> **ABOUT THIS EXERCISE**: Your answer should be every line of the records that contains the word "ofTileFetch", copied as it stands.
=== MATERIAL FOR THE TASK ===
def ofTileFetch (v : Vals) : PTileFetch := ⟨vN v 0, vN v 1, vN v 2⟩
def mkTileFetch (p : PTileFetch) (act : Ticket → PTileFetch → State → Res) (pre : PTileFetch → State → Option (Nat × List RV) := fun _ _ => none) : Cmd :=
  { opcode := 0x0809, legal := stAll, owner := false, ats := false, cls := .r
    flds := fun _ => [fld 8 p.handle (.any), fld 4 p.offset (.any), fld 4 p.length (.stp 4 65536 4)]
    pre := fun v s => pre (ofTileFetch v) s, act := fun tk v s => act tk (ofTileFetch v) s }

def mkResCountersClear (act : Ticket → State → Res) (pre : State → Option (Nat × List RV) := fun _ => none) : Cmd :=
  { opcode := 0x080A, legal := stAll, owner := true, ats := false, cls := .r
    flds := fun _ => [], pre := fun _ s => pre s, act := fun tk _ s => act tk s }

/-! ## The marking commands (R388) -/

def ofMrkHeadConfig (v : Vals) : PMrkHeadConfig := ⟨vN v 0, vN v 1, vN v 2, vI v 3, vI v 4, vI v 5, vI v 6, vN v 7, vN v 8, vN v 9, vN v 10, vN v 11, vN v 12, vN v 13, vNs v 14, vN v 15⟩
def mkMrkHeadConfig (p : PMrkHeadConfig) (act : Ticket → PMrkHeadConfig → State → Res) (pre : PMrkHeadConfig → State → Option (Nat × List RV) := fun _ _ => none) : Cmd :=
  { opcode := 0x0901, legal := stSC, owner := true, ats := false, cls := .c
    flds := fun _ => [fld 1 p.head (.mhead), fld 2 p.nozzles (.rng 1 1024), fld 4 p.pitch (.rng 1000 10000000),
      fldI 8 p.x0 (.any), fldI 8 p.lo (.any), fldI 8 p.hi (.any), fldI 8 p.mh (.any), fld 4 p.ph (.rng 1000 10000000),
      fld 4 p.fmax (.rng 1 40000), fld 4 p.busKhz (.rng 25000 200000), fld 4 p.latchW (.rng 20 500),
      fld 4 p.wMain (.rng 100 1000000), fld 4 p.enSettle (.rng 0 100), fld 1 p.rows (.rng 1 4),
      flds 1 p.d (.rng 0 63), fld 4 p.ring (.pow2 4096 1048576)]
    pre := fun v s => pre (ofMrkHeadConfig v) s, act := fun tk v s => act tk (ofMrkHeadConfig v) s }

def ofMrkRemapLoad (v : Vals) : PMrkRemapLoad := ⟨vN v 0, vN v 1, vN v 2, vNs v 3⟩
def mkMrkRemapLoad (p : PMrkRemapLoad) (act : Ticket → PMrkRemapLoad → State → Res) (pre : PMrkRemapLoad → State → Option (Nat × List RV) := fun _ _ => none) : Cmd :=
  { opcode := 0x0902, legal := stSC, owner := true, ats := false, cls := .c
    flds := fun _ => [fld 1 p.head (.mhead), fld 2 p.first (.any), fld 2 p.count (.idx 1 1024), flds 2 p.data (.bulk p.count)]
    pre := fun v s => pre (ofMrkRemapLoad v) s, act := fun tk v s => act tk (ofMrkRemapLoad v) s }

def ofMrkPreheat (v : Vals) : PMrkPreheat := ⟨vN v 0, vN v 1, vNs v 2, vN v 3, vN v 4, vI v 5, vN v 6⟩
def mkMrkPreheat (p : PMrkPreheat) (act : Ticket → PMrkPreheat → State → Res) (pre : PMrkPreheat → State → Option (Nat × List RV) := fun _ _ => none) : Cmd :=
  { opcode := 0x0903, legal := stSCRun, owner := true, ats := true, cls := .s
    flds := fun s => [fld 1 p.head (.mhead), fld 1 p.count (.rng 0 4), flds 4 p.w (.rng 50 1000),
      fld 4 p.gap (.rng 50 1000), fld 4 p.adv (.rng 0 (headPh s p.head)), fldI 4 p.tref (.any),
      fld 4 p.tspan (.rng 100 10000)]
    pre := fun v s => pre (ofMrkPreheat v) s, act := fun tk v s => act tk (ofMrkPreheat v) s }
===
> **OUTPUT FOR THIS EXERCISE**:
def ofTileFetch (v : Vals) : PTileFetch := ⟨vN v 0, vN v 1, vN v 2⟩
    pre := fun v s => pre (ofTileFetch v) s, act := fun tk v s => act tk (ofTileFetch v) s }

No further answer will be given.